So, what would be a good beginning to a sabbatical, a sabbatical for rest and to change highly productive and very unhealthy habits of over-work? Travel. So, best to marry someone from a warmer place and go home for the holidays and someone in the midst of his second masters (tuition-free) who has to bunch his vacation time together so as not to miss classes and internship teaching. Marshall has been working 70-hour weeks. He grew up riding his bike through the orange groves in the small towns east of Los Angeles. We slip out between 2 large snowstorms for 3 weeks in California.
I had pushed very hard to get my Year End letter out. My last work trip, Oregon and California, was the week before Thanksgiving. We both needed deep rest. Marshall’s folks live in a suburban ranch style home. They are both avid gardeners so as I sit in the backyard to write in my journal I am surrounded by roses, vegetables, bird of paradise, but mostly camellias entering flowering time. In that setting I can finally stop rushing- the to-do list is done, the schedule gone, and email & phone far away. I begin the let down physically, emotionally, mentally.
We have a few days at the beach. Our room allows the sight and sound of the ocean surf to pound our senses. We leave windows and doors open all day and night to be washed by sound and sea air. How wonderful to be humbled by something so much larger than the self. We walked 2 hours each morning on the beach watching seals and dolphins.
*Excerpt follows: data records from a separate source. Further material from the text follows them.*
-- ==== Sys2Proof/Laws/KeepShed.lean ====
section
/-!
SUPPORT. Sys2Proof/Laws/KeepShed.lean: the operations of Machine/Shed.lean leave the queue of commands, the fuses, the DRAM and
the SRAM as they are.
-/

namespace Sys2Proof.Machine

set_option Elab.async false

@[simp] theorem State.acceptSeq_core4 (s : State) (path : Path) (m : Shed) : (State.acceptSeq s path m).core4 = s.core4 := by
  unfold State.acceptSeq
  repeat' split
  all_goals simp

@[simp] theorem State.setMail_core4 (s : State) (n : Nat) (x : MailSt) : (State.setMail s n x).core4 = s.core4 := by rfl

@[simp] theorem State.replyFast_core4 (s : State) (path : Path) (b : Bytes) : (State.replyFast s path b).core4 = s.core4 := by
  unfold State.replyFast
  repeat' split
  all_goals simp

@[simp] theorem State.replyBolt_core4 (s : State) (path : Path) (b : Bytes) : (State.replyBolt s path b).core4 = s.core4 := by
  unfold State.replyBolt
  repeat' split
  all_goals simp

@[simp] theorem State.refuseAuth_core4 (s : State) (path : Path) (m : Shed) (status : Nat) : (State.refuseAuth s path m status).core4 = s.core4 := by
  unfold State.refuseAuth
  repeat' split
  all_goals simp

@[simp] theorem State.readItems_core4 (s : State) (p : Prin) (tagged : Bool) (aArg : Nat) (bArg : List Bytes) : (State.readItems s p tagged aArg bArg).1.core4 = s.core4 := by
  induction bArg generalizing s aArg with
  | nil => rfl
  | cons b t ih =>
    unfold State.readItems
    simp only [ih]
    split <;> simp

@[simp] theorem State.writeItems_core4 (s : State) (p : Prin) (readOnly : Bool) (aArg : List Bytes) : (State.writeItems s p readOnly aArg).1.core4 = s.core4 := by
  induction aArg generalizing s with
  | nil => rfl
  | cons b t ih =>
    unfold State.writeItems
    simp only [ih]
    split <;> simp

@[simp] theorem State.segmentItems_core4 (s : State) (p : Prin) (readOnly : Bool) (b : Bytes) : (State.segmentItems s p readOnly b).1.core4 = s.core4 := by
  unfold State.segmentItems
  split
  · rfl
  · simp

@[simp] theorem State.commitItems_core4 (s : State) (p : Prin) (readOnly : Bool) (b : Bytes) : (State.commitItems s p readOnly b).1.core4 = s.core4 := by
  unfold State.commitItems
  split
  · rfl
  · simp

@[simp] theorem State.ackEvent_core4 (s : State) (tid : Nat) : (State.ackEvent s tid).core4 = s.core4 := by rfl

@[simp] theorem State.runItems_core4 (s : State) (path : Path) (m : Shed) (p : Prin) (readOnly tagged : Bool) : (State.runItems s path m p readOnly tagged).1.core4 = s.core4 := by
  unfold State.runItems
  split <;> simp -zeta

@[simp] theorem State.answer_core4 (s : State) (m : Shed) (items : List Bytes) : (State.answer s m items).1.core4 = s.core4 := by simp -zeta [State.answer]

@[simp] theorem State.fastAnswer_core4 (s : State) (path : Path) (m : Shed) : (State.fastAnswer s path m).1.core4 = s.core4 := by
  unfold State.fastAnswer
  repeat' split
  all_goals simp

@[simp] theorem State.fastWait_core4 (s : State) (path : Path) (b : Bytes) : (State.fastWait s path b).core4 = s.core4 := by
  unfold State.fastWait
  repeat' split
  all_goals simp

@[simp] theorem State.fastTaken_core4 (s : State) : (State.fastTaken s).core4 = s.core4 := by rfl

@[simp] theorem State.bootDrop_core4 (s : State) (n : Nat) : (State.bootDrop s n).core4 = s.core4 := by
  unfold State.bootDrop
  repeat' split
  all_goals simp

@[simp] theorem State.enqueueBolt_core4 (s : State) (path : Path) (b : Bytes) : (State.enqueueBolt s path b).core4 = s.core4 := by rfl

@[simp] theorem State.boltControl_core4 (s : State) (q : QMsg) : (State.boltControl s q).core4 = s.core4 := by
  unfold State.boltControl
  split
  · split <;> simp
  · simp

@[simp] theorem State.boltHandle_core4 (s : State) (path : Path) (m : Shed) : (State.boltHandle s path m).core4 = s.core4 := by
  unfold State.boltHandle
  repeat' split
  all_goals simp

@[simp] theorem State.shedTake_core4 (s : State) (path : Path) (m : Shed) (b : Bytes) : (State.shedTake s path m b).core4 = s.core4 := by
  unfold State.shedTake
  split
  · split <;> simp
  · simp

@[simp] theorem State.fastServe_core4 (s : State) : (State.fastServe s).core4 = s.core4 := by
  unfold State.fastServe
  repeat' split
  all_goals simp

@[simp] theorem State.noteRoute_core4 (s : State) (r : Route) : (State.noteRoute s r).core4 = s.core4 := by rfl

@[simp] theorem State.shedReturn_core4 (s : State) (path : Path) (m : Shed) (b : Bytes) : (State.shedReturn s path m b).core4 = s.core4 := by
  unfold State.shedReturn
  repeat' split
  all_goals simp

@[simp] theorem State.shedForward_core4 (s : State) (path : Path) (m : Shed) (b : Bytes) : (State.shedForward s path m b).core4 = s.core4 := by
  unfold State.shedForward
  repeat' split
  all_goals simp

@[simp] theorem State.shedMalformed_core4 (s : State) (path : Path) : (State.shedMalformed s path).core4 = s.core4 := by rfl

@[simp] theorem State.shedRoute_core4 (s : State) (path : Path) (m : Shed) (b : Bytes) : (State.shedRoute s path m b).core4 = s.core4 := by simp -zeta [State.shedRoute]

@[simp] theorem State.mailSubmit_core4 (s : State) (n : MailSlot) (length : Nat) : (State.mailSubmit s n length).core4 = s.core4 := by
  unfold State.mailSubmit
  obtain ⟨c, hc⟩ : ∃ c, s.core4 = c := ⟨_, rfl⟩
  rw [hc]
  repeat' first
    | assumption
    | (with_reducible refine State.core4_fold_of ?_ fun t u ht => ?_)
    | ((try lift_lets -underBinder); intro x; first | ((have hx : x.core4 = c := by (simp only [x]; repeat' first | (simp -zeta [*]; done) | (with_reducible refine State.core4_fold_of ?_ fun t u ht => ?_) | (split <;> try (rename_i h; have h2 := State.core4_of_eq h; clear h)))); clear_value x) | clear_value x)
    | (simp -zeta [*]; done)
    | (split <;> try (rename_i h; have h2 := State.core4_of_eq h; clear h))

@[simp] theorem State.mailMessage_core4 (s : State) (n : MailSlot) (b : Bytes) : (State.mailMessage s n b).core4 = s.core4 := by simp -zeta [State.mailMessage]

@[simp] theorem State.shedArrive_core4 (s : State) (path : Path) (b : Bytes) : (State.shedArrive s path b).core4 = s.core4 := by
  unfold State.shedArrive
  repeat' split
  all_goals simp

@[simp] theorem State.shedTyped_core4 (s : State) (type : Nat) (path : Path) (b : Bytes) : (State.shedTyped s type path b).core4 = s.core4 := by
  unfold State.shedTyped
  split <;> simp -zeta

@[simp] theorem execReadReq_keeps (path : Path) (msg : Bytes) (s : State) (k4 : Core4) (hk4 : s.core4 = k4) : keepsTo k4 (execReadReq path msg s) := by
  unfold execReadReq
  refine keepsTo_clocked hk4 ?_
  simp -zeta [hk4]

@[simp] theorem execWriteReq_keeps (path : Path) (msg : Bytes) (s : State) (k4 : Core4) (hk4 : s.core4 = k4) : keepsTo k4 (execWriteReq path msg s) := by
  unfold execWriteReq
  refine keepsTo_clocked hk4 ?_
  simp -zeta [hk4]

@[simp] theorem execSegmentWriteReq_keeps (path : Path) (msg : Bytes) (s : State) (k4 : Core4) (hk4 : s.core4 = k4) : keepsTo k4 (execSegmentWriteReq path msg s) := by
  unfold execSegmentWriteReq
  refine keepsTo_clocked hk4 ?_
  simp -zeta [hk4]

@[simp] theorem execDescribeReq_keeps (path : Path) (msg : Bytes) (s : State) (k4 : Core4) (hk4 : s.core4 = k4) : keepsTo k4 (execDescribeReq path msg s) := by
  unfold execDescribeReq
  refine keepsTo_clocked hk4 ?_
  simp -zeta [hk4]

@[simp] theorem execCommitReq_keeps (src : CommitSrc) (s : State) (k4 : Core4) (hk4 : s.core4 = k4) : keepsTo k4 (execCommitReq src s) := by
  unfold execCommitReq
  refine keepsTo_clocked hk4 ?_
  repeat' split
  all_goals simp [hk4]

@[simp] theorem execEventAck_keeps (path : Path) (msg : Bytes) (s : State) (k4 : Core4) (hk4 : s.core4 = k4) : keepsTo k4 (execEventAck path msg s) := by
  unfold execEventAck
  refine keepsTo_clocked hk4 ?_
  simp -zeta [hk4]

@[simp] theorem State.boltFront_core4 (s : State) (n : Nat) : (State.boltFront s n).core4 = s.core4 := by
  unfold State.boltFront
  repeat' split
  all_goals simp

@[simp] theorem execBoltRequestHandled_keeps (queue : Nat) (s : State) (k4 : Core4) (hk4 : s.core4 = k4) : keepsTo k4 (execBoltRequestHandled queue s) := by
  unfold execBoltRequestHandled
  refine keepsTo_clocked hk4 ?_
  split <;> simp [hk4]

@[simp] theorem execBoltReplyTimeout_keeps (queue : Nat) (s : State) (k4 : Core4) (hk4 : s.core4 = k4) : keepsTo k4 (execBoltReplyTimeout queue s) := by
  unfold execBoltReplyTimeout
  refine keepsTo_clocked hk4 ?_
  repeat' first
    | assumption
    | (with_reducible refine (keepsTo_next _ _).2 ?_)
    | (with_reducible refine State.coreCommand_core4 _ _ _ _ ?_ fun t ht => ?_)
    | (with_reducible refine State.core4_fold_of ?_ fun t u ht => ?_)
    | ((try lift_lets -underBinder); intro x; first | ((have hx : x.core4 = k4 := by (simp only [x]; repeat' first | (simp -zeta [*]; done) | (with_reducible refine State.core4_fold_of ?_ fun t u ht => ?_) | (split <;> try (rename_i h; have h2 := State.core4_of_eq h; clear h)))); clear_value x) | clear_value x)
    | (simp -zeta [*]; done)
    | (split <;> try (rename_i h; have h2 := State.core4_of_eq h; clear h))

@[simp] theorem execEventNotifyResend_keeps (sub tid : Nat) (s : State) (k4 : Core4) (hk4 : s.core4 = k4) : keepsTo k4 (execEventNotifyResend sub tid s) := by
  unfold execEventNotifyResend
  refine keepsTo_clocked hk4 ?_
  repeat' first
    | assumption
    | (with_reducible refine (keepsTo_next _ _).2 ?_)
    | (with_reducible refine State.coreCommand_core4 _ _ _ _ ?_ fun t ht => ?_)
    | (with_reducible refine State.core4_fold_of ?_ fun t u ht => ?_)
    | ((try lift_lets -underBinder); intro x; first | ((have hx : x.core4 = k4 := by (simp only [x]; repeat' first | (simp -zeta [*]; done) | (with_reducible refine State.core4_fold_of ?_ fun t u ht => ?_) | (split <;> try (rename_i h; have h2 := State.core4_of_eq h; clear h)))); clear_value x) | clear_value x)
    | (simp -zeta [*]; done)
    | (split <;> try (rename_i h; have h2 := State.core4_of_eq h; clear h))

@[simp] theorem execMailboxSubmit_keeps (slot : MailSlot) (length : Nat) (s : State) (k4 : Core4) (hk4 : s.core4 = k4) : keepsTo k4 (execMailboxSubmit slot length s) := by
  unfold execMailboxSubmit
  refine keepsTo_clocked hk4 ?_
  simp -zeta [hk4]

@[simp] theorem execMailboxDone_keeps (slot : MailSlot) (s : State) (k4 : Core4) (hk4 : s.core4 = k4) : keepsTo k4 (execMailboxDone slot s) := by
  unfold execMailboxDone
  refine keepsTo_clocked hk4 ?_
  repeat' first
    | assumption
    | (with_reducible refine (keepsTo_next _ _).2 ?_)
    | (with_reducible refine State.coreCommand_core4 _ _ _ _ ?_ fun t ht => ?_)
    | (with_reducible refine State.core4_fold_of ?_ fun t u ht => ?_)
    | (simp -zeta [*]; done)
    | (split <;> try (rename_i h; have h2 := State.core4_of_eq h; clear h))
    | ((try lift_lets -underBinder); intro x; first | ((have hx : x.core4 = k4 := by (simp only [x]; repeat' first | (simp -zeta [*]; done) | (with_reducible refine State.core4_fold_of ?_ fun t u ht => ?_) | (split <;> try (rename_i h; have h2 := State.core4_of_eq h; clear h)))); clear_value x) | clear_value x)

@[simp] theorem execMailboxClearDone_keeps (slot : MailSlot) (s : State) (k4 : Core4) (hk4 : s.core4 = k4) : keepsTo k4 (execMailboxClearDone slot s) := by
  unfold execMailboxClearDone
  refine keepsTo_clocked hk4 ?_
  repeat' first
    | assumption
    | (with_reducible refine (keepsTo_next _ _).2 ?_)
    | (with_reducible refine State.coreCommand_core4 _ _ _ _ ?_ fun t ht => ?_)
    | (with_reducible refine State.core4_fold_of ?_ fun t u ht => ?_)
    | ((try lift_lets -underBinder); intro x; first | ((have hx : x.core4 = k4 := by (simp only [x]; repeat' first | (simp -zeta [*]; done) | (with_reducible refine State.core4_fold_of ?_ fun t u ht => ?_) | (split <;> try (rename_i h; have h2 := State.core4_of_eq h; clear h)))); clear_value x) | clear_value x)
    | (simp -zeta [*]; done)
    | (split <;> try (rename_i h; have h2 := State.core4_of_eq h; clear h))

@[simp] theorem execMailboxClearOverrun_keeps (slot : MailSlot) (s : State) (k4 : Core4) (hk4 : s.core4 = k4) : keepsTo k4 (execMailboxClearOverrun slot s) := by
  unfold execMailboxClearOverrun
  refine keepsTo_clocked hk4 ?_
  split <;> simp [hk4]

end Sys2Proof.Machine
end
For me there is the slow awareness that all the learning I’ve done on torture the past 3 years burdened me. As I had foisted myself into leadership I had postponed much of my emotional response for later. Feelings from my early life arose brought on by the study of torture. I’d been wondering why I was feeling restless, like a 2 year old resisting a nap. In the quiet, I could now remind myself that the time of my own violence was over as it was for the numerous torture survivors I’ve come to know. This brought deeper sleep each day and night.
The large family Christmas was loud and fun and best were the nieces and nephews who have grown so and are reaching for hopes and dreams. Uncle Marshall and Aunt John had brought the right gifts from afar. We verge on coolness. Soon we travel to the desert with Marshall’s folks. We pass Palm Springs and Joshua Tree for a smaller town more removed. Crossing over badlands where nothing grows and coming into the most remote area imaginable, we have a few days viewing a vast landscape where life has a tiny rainfall.
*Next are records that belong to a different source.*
-- ==== Sys2Proof/Laws/KeepFabric.lean ====
section
/-!
SUPPORT. Sys2Proof/Laws/KeepFabric.lean: the operations of Machine/Fabric.lean leave the queue of commands, the fuses, the DRAM and
the SRAM as they are.
-/

namespace Sys2Proof.Machine

set_option Elab.async false

@[simp] theorem State.ringRead_core4 (s : State) (master : Nat) (aArg : List Nat) : (State.ringRead s master aArg).1.core4 = s.core4 := by
  induction aArg generalizing s with
  | nil => rfl
  | cons a t ih =>
    unfold State.ringRead
    simp only [ih]
    simp

@[simp] theorem State.ringWrites_core4 (s : State) (t : Txn) (d : Bytes) : (State.ringWrites s t d).core4 = s.core4 := by simp -zeta [State.ringWrites]

@[simp] theorem State.frozenRequest_core4 (s : State) (t : Txn) : (State.frozenRequest s t).core4 = s.core4 := by simp -zeta [State.frozenRequest]

end Sys2Proof.Machine
end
Here there was more deep sleep and two feelings come clear for me. The first is an assumption from grade school- that things generally get worse. This idea has been washed by years of healing work. I thought it had disappeared. But learning of torture as a world-wide system had brought this up again- my own dance between hope and fear. Again I’ve the need to be open to listening to deep stirrings, to embrace whatever aspects are revealed, and to cradle all with some tenderness and the Light of a broad overview showing things do get better with work and time. Again deep sleep. A second feeling came entwined in all this- that of grief for all of humanity, grief that we wound ourselves and each other with such meanness, violence, and poverty. We are in times of great meanness and all people are part of a parade of consuming greed bringing injustice. The payment for this awareness is simply staying awake to make careful choices and not loose track of the real story. I can see why the desert features so prominently in so many religious stories of seeking.
And now we are home. Vermont has just had more snow and more is on the way. The wood box is filled and refilled and the woodstove brings us cozy heat when the greenhouse is dark and cold. I’ve some letters to write but next week I’ll start to paint the bedroom and remove myself from desk, computer, email, & phone entirely. It’s mid-January and I’ve set sail on sabbatical leaving port after a year of organizing for rest and refreshment. All made possible with good help and care from many.